TNFRSF18 expression can be significantly affected by cell activation status, so careful experimental design is crucial for meaningful interpretation .

How should researchers design functional assays to evaluate TNFRSF18 antibody agonistic activity?

When designing functional assays to evaluate TNFRSF18 antibody agonistic activity:

T cell activation assay design:

• Isolate primary T cells or use appropriate T cell lines

• Pre-coat plates with suboptimal anti-CD3 (for TCR stimulation)

• Add the TNFRSF18 agonistic antibody at varying concentrations

• Include appropriate controls:

  • Isotype control antibody

  • Known agonist positive control

  • Anti-CD28 as alternative co-stimulatory control

• Measure activation markers (CD25, CD69), proliferation (CFSE dilution), and cytokine production (IL-2, IFN-γ)

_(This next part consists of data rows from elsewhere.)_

/-! ### modRse changes `rses` alone -/

@[simp] theorem State.modRse_devId (s : State) (id : Nat) (f : RseCmd → RseCmd) : (s.modRse id f).devId = s.devId := rfl
@[simp] theorem State.modRse_mem (s : State) (id : Nat) (f : RseCmd → RseCmd) : (s.modRse id f).mem = s.mem := rfl
@[simp] theorem State.modRse_hist (s : State) (id : Nat) (f : RseCmd → RseCmd) : (s.modRse id f).hist = s.hist := rfl
@[simp] theorem State.modRse_ver (s : State) (id : Nat) (f : RseCmd → RseCmd) : (s.modRse id f).ver = s.ver := rfl
@[simp] theorem State.modRse_poison (s : State) (id : Nat) (f : RseCmd → RseCmd) : (s.modRse id f).poison = s.poison := rfl
@[simp] theorem State.modRse_cache (s : State) (id : Nat) (f : RseCmd → RseCmd) : (s.modRse id f).cache = s.cache := rfl
@[simp] theorem State.modRse_regions (s : State) (id : Nat) (f : RseCmd → RseCmd) : (s.modRse id f).regions = s.regions := rfl
@[simp] theorem State.modRse_hostWait (s : State) (id : Nat) (f : RseCmd → RseCmd) : (s.modRse id f).hostWait = s.hostWait := rfl
@[simp] theorem State.modRse_parts (s : State) (id : Nat) (f : RseCmd → RseCmd) : (s.modRse id f).parts = s.parts := rfl
@[simp] theorem State.modRse_funcs (s : State) (id : Nat) (f : RseCmd → RseCmd) : (s.modRse id f).funcs = s.funcs := rfl
@[simp] theorem State.modRse_launches (s : State) (id : Nat) (f : RseCmd → RseCmd) : (s.modRse id f).launches = s.launches := rfl
@[simp] theorem State.modRse_teams (s : State) (id : Nat) (f : RseCmd → RseCmd) : (s.modRse id f).teams = s.teams := rfl
@[simp] theorem State.modRse_cores (s : State) (id : Nat) (f : RseCmd → RseCmd) : (s.modRse id f).cores = s.cores := rfl
@[simp] theorem State.modRse_copies (s : State) (id : Nat) (f : RseCmd → RseCmd) : (s.modRse id f).copies = s.copies := rfl
@[simp] theorem State.modRse_gaths (s : State) (id : Nat) (f : RseCmd → RseCmd) : (s.modRse id f).gaths = s.gaths := rfl
@[simp] theorem State.modRse_colls (s : State) (id : Nat) (f : RseCmd → RseCmd) : (s.modRse id f).colls = s.colls := rfl
@[simp] theorem State.modRse_routes (s : State) (id : Nat) (f : RseCmd → RseCmd) : (s.modRse id f).routes = s.routes := rfl
@[simp] theorem State.modRse_netOut (s : State) (id : Nat) (f : RseCmd → RseCmd) : (s.modRse id f).netOut = s.netOut := rfl
@[simp] theorem State.modRse_netReplies (s : State) (id : Nat) (f : RseCmd → RseCmd) : (s.modRse id f).netReplies = s.netReplies := rfl
@[simp] theorem State.modRse_ownReplies (s : State) (id : Nat) (f : RseCmd → RseCmd) : (s.modRse id f).ownReplies = s.ownReplies := rfl
@[simp] theorem State.modRse_rreqs (s : State) (id : Nat) (f : RseCmd → RseCmd) : (s.modRse id f).rreqs = s.rreqs := rfl
@[simp] theorem State.modRse_ratomSeq (s : State) (id : Nat) (f : RseCmd → RseCmd) : (s.modRse id f).ratomSeq = s.ratomSeq := rfl
@[simp] theorem State.modRse_replay (s : State) (id : Nat) (f : RseCmd → RseCmd) : (s.modRse id f).replay = s.replay := rfl
@[simp] theorem State.modRse_rxCounts (s : State) (id : Nat) (f : RseCmd → RseCmd) : (s.modRse id f).rxCounts = s.rxCounts := rfl
@[simp] theorem State.modRse_quietOut (s : State) (id : Nat) (f : RseCmd → RseCmd) : (s.modRse id f).quietOut = s.quietOut := rfl
@[simp] theorem State.modRse_keySlots (s : State) (id : Nat) (f : RseCmd → RseCmd) : (s.modRse id f).keySlots = s.keySlots := rfl
@[simp] theorem State.modRse_dies (s : State) (id : Nat) (f : RseCmd → RseCmd) : (s.modRse id f).dies = s.dies := rfl
@[simp] theorem State.modRse_chans (s : State) (id : Nat) (f : RseCmd → RseCmd) : (s.modRse id f).chans = s.chans := rfl
@[simp] theorem State.modRse_images (s : State) (id : Nat) (f : RseCmd → RseCmd) : (s.modRse id f).images = s.images := rfl
@[simp] theorem State.modRse_deficits (s : State) (id : Nat) (f : RseCmd → RseCmd) : (s.modRse id f).deficits = s.deficits := rfl
@[simp] theorem State.modRse_plan (s : State) (id : Nat) (f : RseCmd → RseCmd) : (s.modRse id f).plan = s.plan := rfl
@[simp] theorem State.modRse_cur (s : State) (id : Nat) (f : RseCmd → RseCmd) : (s.modRse id f).cur = s.cur := rfl
@[simp] theorem State.modRse_agenda (s : State) (id : Nat) (f : RseCmd → RseCmd) : (s.modRse id f).agenda = s.agenda := rfl
@[simp] theorem State.modRse_freeCtr (s : State) (id : Nat) (f : RseCmd → RseCmd) : (s.modRse id f).freeCtr = s.freeCtr := rfl
@[simp] theorem State.modRse_uid (s : State) (id : Nat) (f : RseCmd → RseCmd) : (s.modRse id f).uid = s.uid := rfl

/-! ### `commit` changes `teams` alone, of the working state -/

@[simp] theorem Ctx.commit_devId (c : Ctx) : c.commit.devId = c.s.devId := rfl
@[simp] theorem Ctx.commit_mem (c : Ctx) : c.commit.mem = c.s.mem := rfl
@[simp] theorem Ctx.commit_hist (c : Ctx) : c.commit.hist = c.s.hist := rfl
@[simp] theorem Ctx.commit_ver (c : Ctx) : c.commit.ver = c.s.ver := rfl
@[simp] theorem Ctx.commit_poison (c : Ctx) : c.commit.poison = c.s.poison := rfl
@[simp] theorem Ctx.commit_cache (c : Ctx) : c.commit.cache = c.s.cache := rfl
@[simp] theorem Ctx.commit_regions (c : Ctx) : c.commit.regions = c.s.regions := rfl
@[simp] theorem Ctx.commit_hostWait (c : Ctx) : c.commit.hostWait = c.s.hostWait := rfl
@[simp] theorem Ctx.commit_parts (c : Ctx) : c.commit.parts = c.s.parts := rfl
@[simp] theorem Ctx.commit_funcs (c : Ctx) : c.commit.funcs = c.s.funcs := rfl
@[simp] theorem Ctx.commit_launches (c : Ctx) : c.commit.launches = c.s.launches := rfl
@[simp] theorem Ctx.commit_cores (c : Ctx) : c.commit.cores = c.s.cores := rfl
@[simp] theorem Ctx.commit_copies (c : Ctx) : c.commit.copies = c.s.copies := rfl
@[simp] theorem Ctx.commit_gaths (c : Ctx) : c.commit.gaths = c.s.gaths := rfl
@[simp] theorem Ctx.commit_colls (c : Ctx) : c.commit.colls = c.s.colls := rfl
@[simp] theorem Ctx.commit_rses (c : Ctx) : c.commit.rses = c.s.rses := rfl
@[simp] theorem Ctx.commit_routes (c : Ctx) : c.commit.routes = c.s.routes := rfl
@[simp] theorem Ctx.commit_netOut (c : Ctx) : c.commit.netOut = c.s.netOut := rfl
@[simp] theorem Ctx.commit_netReplies (c : Ctx) : c.commit.netReplies = c.s.netReplies := rfl
@[simp] theorem Ctx.commit_ownReplies (c : Ctx) : c.commit.ownReplies = c.s.ownReplies := rfl
@[simp] theorem Ctx.commit_rreqs (c : Ctx) : c.commit.rreqs = c.s.rreqs := rfl
@[simp] theorem Ctx.commit_ratomSeq (c : Ctx) : c.commit.ratomSeq = c.s.ratomSeq := rfl
@[simp] theorem Ctx.commit_replay (c : Ctx) : c.commit.replay = c.s.replay := rfl
@[simp] theorem Ctx.commit_rxCounts (c : Ctx) : c.commit.rxCounts = c.s.rxCounts := rfl
@[simp] theorem Ctx.commit_quietOut (c : Ctx) : c.commit.quietOut = c.s.quietOut := rfl
@[simp] theorem Ctx.commit_keySlots (c : Ctx) : c.commit.keySlots = c.s.keySlots := rfl
@[simp] theorem Ctx.commit_dies (c : Ctx) : c.commit.dies = c.s.dies := rfl
@[simp] theorem Ctx.commit_chans (c : Ctx) : c.commit.chans = c.s.chans := rfl
@[simp] theorem Ctx.commit_images (c : Ctx) : c.commit.images = c.s.images := rfl
@[simp] theorem Ctx.commit_deficits (c : Ctx) : c.commit.deficits = c.s.deficits := rfl
@[simp] theorem Ctx.commit_plan (c : Ctx) : c.commit.plan = c.s.plan := rfl
@[simp] theorem Ctx.commit_cur (c : Ctx) : c.commit.cur = c.s.cur := rfl
@[simp] theorem Ctx.commit_agenda (c : Ctx) : c.commit.agenda = c.s.agenda := rfl
@[simp] theorem Ctx.commit_freeCtr (c : Ctx) : c.commit.freeCtr = c.s.freeCtr := rfl
@[simp] theorem Ctx.commit_uid (c : Ctx) : c.commit.uid = c.s.uid := rfl

/-! ### The record that is changed, and the others -/

theorem find_modBy_same {α : Type} (p : α → Bool) (f : α → α) (h : ∀ x, p x = true → p (f x) = true) (l : List α) :
    findBy p (modBy p f l) = (findBy p l).map f := by
  induction l with
  | nil => rfl
  | cons x r ih =>
    simp only [findBy, modBy, List.map_cons] at ih ⊢
    cases hx : p x with
    | true => simp [h x hx, hx]
    | false => simp [hx, ih]

theorem find_modBy_other {α : Type} (p q : α → Bool) (f : α → α) (h : ∀ x, p x = true → q x = false ∧ q (f x) = false) (l : List α) :
    findBy q (modBy p f l) = findBy q l := by
  induction l with
  | nil => rfl
  | cons x r ih =>
    simp only [findBy, modBy, List.map_cons] at ih ⊢
    cases hx : p x with
    | true => simp [h x hx, ih]
    | false => cases hq : q x <;> simp [hq, ih]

Considerations for Fc-dependent activity assessment:

• Test the antibody in presence/absence of FcγRIIB-expressing cells

• Include Fc-mutant versions of the antibody to determine Fc dependency

• Compare activities across different antibody isotypes with varying FcγR binding profiles

Evaluation in complex immune cell mixtures:

• Test antibody in PBMC cultures to assess effects on multiple cell types

• Measure changes in Treg suppressive function

• Assess dendritic cell maturation and function as secondary readouts

In vivo functional assessment:

• Design dose-response studies in appropriate animal models

• Monitor immune cell populations in peripheral blood, lymphoid organs, and tumor (if applicable)

• Assess changes in immune cell activation status and functional parameters

• Evaluate anti-tumor efficacy in tumor models

What analytical approaches can differentiate between the activities of different TNFRSF18 antibody clones?

To differentiate between activities of different TNFRSF18 antibody clones:

Epitope mapping approaches:

• Conduct competitive binding assays to determine if antibodies recognize overlapping or distinct epitopes

• Perform domain-specific truncation analyses to identify binding regions

• Use peptide arrays to identify specific binding sequences

Functional profiling:

• Compare dose-response curves for T cell activation

• Assess differences in receptor internalization kinetics

• Evaluate differential effects on distinct T cell subsets (conventional T cells vs. Tregs)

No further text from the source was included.